The dialogs focus on the power of an F test, which in turn depends (among other things) on the effect size corresponding to some alternative hypothesis of interest. We quantify effect size to be the standard deviation of the effects in the ANOVA model; this choice is made for two reasons:

It has a meaningful interpretation for fixed, random, and mixed effects.
It has the same units of measurement (centimeters, seconds, etc.) as the data.

In spite of these advantages, there is also some potential confusion, as is warned earlier in this document.

An example

To illustrate the underlying ideas, consider a two-way completely randomized factorial design. Specifically, following an example in Kuehl (1994), page 164, suppose that we wish to do an experiment to study the effects of aggregate type and kneading on the tensile strength of asphaltic concrete. The factors and levels are

Factor	Levels
Aggregate type	Basalt, Silicious
Kneading	Static, Regular, Low, Very low

and the response variable is tensile strength, in pounds per square inch (psi).

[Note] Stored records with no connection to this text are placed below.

/-- R23: the vector registers after a result: each lane that has words has them from its destination on. -/
theorem cget_writePend_vec (w : Warp) {p : Pend} {d : BitVec 8} (hd : p.dst = .vec d) (hn : (p.got.map (·.1)).Nodup)
    (hlt : ∀ x, x ∈ p.got → x.1 < 32) (r l : Nat) (hl : l < 32) :
    cget (w.writePend p).vec (r * 32 + l) =
      match tget p.got l with
      | some vs => if d.toNat ≤ r ∧ r - d.toNat < vs.length then vs.getD (r - d.toNat) 0 else cget w.vec (r * 32 + l)
      | none => cget w.vec (r * 32 + l) := by
  rw [writePend_eq, hd]
  change cget (p.got.foldl _ w).vec (r * 32 + l) = _
  generalize p.got = got at hn hlt ⊢
  induction got generalizing w with
  | nil => rfl
  | cons x rest ih =>
    obtain ⟨k, vs⟩ := x
    rw [List.map_cons, List.nodup_cons] at hn
    obtain ⟨hk, hn⟩ := hn
    have hstep : cget ((w.toLane (.vec d) k vs).fillSlots k (tget p.slots k) vs).vec (r * 32 + l) =
        if l = k ∧ d.toNat ≤ r ∧ r - d.toNat < vs.length then vs.getD (r - d.toNat) 0 else cget w.vec (r * 32 + l) := by
      rw [fillSlots_field Warp.vec _ _ _ _ fun _ _ _ => rfl]
      refine (cget_setVecs w d.toNat k vs r l (hlt _ List.mem_cons_self) hl).trans ?_
      split
      · next h => exact List.getElem_eq_getD 0
      · rfl
    rw [List.foldl_cons, ih _ hn fun y hy => hlt y (List.mem_cons_of_mem _ hy), hstep, tget_cons]
    by_cases hkl : k = l
    · subst hkl
      simp [tget_of_notMem hk]
    · simp [hkl, Ne.symm hkl]

/-! ## The result of a special function (R77) -/

/-- The warp after a special function's result with its flags. -/
def Warp.sfuWritten (w : Warp) (q : Pend) (fl : BitVec 3) : Warp :=
  { w.writePend q with pend := w.pend.filter (·.seq != q.seq), fstat := w.fstat ||| fl }

/-- The first cycle in which an operation that entered the unit at `at_` has its result. -/
def SfuEnt.ends (e : SfuEnt) (at_ : Nat) : Nat := at_ + (if e.slow then 28 else 20)

/-- The partition without an operation. -/
def Partition.sfuLeave (p : Partition) (e : SfuEnt) : Partition :=
  { p with sfu := p.sfu.filter fun x => !(x.wid == e.wid && x.pend == e.pend) }

section
variable {s : State} {p k : Nat} {e : SfuEnt} {at_ : Nat}

theorem exec_sfuResultWrite_busy (he : (s.part p).sfu[k]? = some e) (ha : e.entered = some at_) (hn : s.now < e.ends at_) :
    exec (.sfuResultWrite p k) s = .next s := by
  change execSfuResultWrite p k s = _
  unfold execSfuResultWrite
  simp only [he, ha]
  exact if_pos hn

/-- The pending result of the operation is the one that its serial number finds. -/
theorem find_pend {ps : List Pend} {q : Pend} {n : Nat} (hq : q ∈ ps) (hu : ∀ x, x ∈ ps → x.seq = q.seq → x = q)
    (hn : q.seq = n) : ps.find? (·.seq == n) = some q := by
  subst hn
  obtain ⟨x, hx⟩ := Option.isSome_iff_exists.1 (List.find?_isSome.2 ⟨q, hq, by simp⟩ : (ps.find? (·.seq == q.seq)).isSome)
  rw [hx, hu x (List.mem_of_find?_eq_some hx) (by simpa using List.find?_some hx)]

theorem exec_sfuResultWrite_ends {w : Warp} {q : Pend} {fl : BitVec 3} (he : (s.part p).sfu[k]? = some e)
    (ha : e.entered = some at_) (hn : e.ends at_ ≤ s.now) (hw : s.warp? e.wid = some w) (hq : q ∈ w.pend)
    (hu : ∀ x, x ∈ w.pend → x.seq = q.seq → x = q) (hs : q.seq = e.pend) (hk : q.kind = .sfu fl) :
    exec (.sfuResultWrite p k) s =
      .next ((s.modPart p fun r => r.sfuLeave e).setWarp e.wid (w.sfuWritten q fl)) := by
  change execSfuResultWrite p k s = _
  unfold execSfuResultWrite
  simp only [he, ha]
  refine (if_neg (Nat.not_lt.2 hn)).trans (congrArg Host.Outcome.next ?_)
  rw [modWarp_eq_setWarp (t := s.modPart p _) hw]
  have hp : (w.writePend q).pend = w.pend := writePend_of_stem Warp.pend (fun _ => rfl) w q
  simp only [find_pend hq hu hs, hk, hp, writePend_fstat, Warp.sfuWritten, hs]
  rfl

end

end Sys2Proof.Machine

namespace Sys2Proof.Claims

open Sys2Proof Sys2Proof.Machine

/-- R14, R77: a special function with no lane on. -/
theorem sfu_passes {s : State} {c : Ctx} {f : Fmt} {on : Mask} {imm : BitVec 20} {op : SfuOp}
    (h : s.Executes (.sfu f imm op) c f on) (hr : (s.part c.part).sfuWaiting < 16) (h0 : on = 0) :
    ∃ t, exec (.sfu f imm op) s = .next t ∧ s.OnlyWarp t c.wid ∧ (c.noLoopEnd → s.Advanced t c) ∧
      ∃ w, t.warp? c.wid = some w ∧ w.vec = c.w.vec ∧ w.uni = c.w.uni ∧ w.fstat = c.w.fstat ∧ w.pend = c.w.pend := by
  have he := exec_sfu h
  rw [if_neg (Nat.not_le.2 hr), if_pos h0] at he
  have hfin {α : Type} (g : Warp → α) := finished_field g s c f on c.lanes c.w
  exact ⟨_, he, finish_onlyWarp s c f on c.lanes c.w, advanced_finish (ctx_some h.ctx).1 rfl rfl, _,
    (finish_warp? s c f on c.lanes c.w c.wid).trans (if_pos rfl), hfin Warp.vec fun _ _ => rfl,
    hfin Warp.uni fun _ _ => rfl, hfin Warp.fstat fun _ _ => rfl, hfin Warp.pend fun _ _ => rfl⟩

To determine effect sizes, we have to talk about goals for the experiment. In this case, we might consider anything less than a 10% difference to be fairly negligible, so a reasonable goal might be to be able to detect a 10% difference between two means with reasonable power. Supposing that we know from experience that the tensile strength will be in the range of 80 psi, then this goal translates to a difference of about 8 psi.

Main effects

For Aggregate Type, then, we would want to have the capability of detecting a difference if, hypothetically, the mean strengths are 76 psi and 84 psi (or vice versa). To get the corresponding effect size, first subtract the overall mean (thus obtaining -4 and +4); these represent the hypothetical effects of aggregate type. The effect SD to enter in the dialog is defined as

$\begin{displaymath} \mbox{Effect SD} = \sqrt{\sum (\mbox{effects})^2 / \mbox{(degrees of freedom)}}\end{displaymath}$

(1)

So the desired effect SD for aggregate type is $\sqrt{((-4)^2+4^2)/1} = \sqrt{32} \approx 5.66$ psi.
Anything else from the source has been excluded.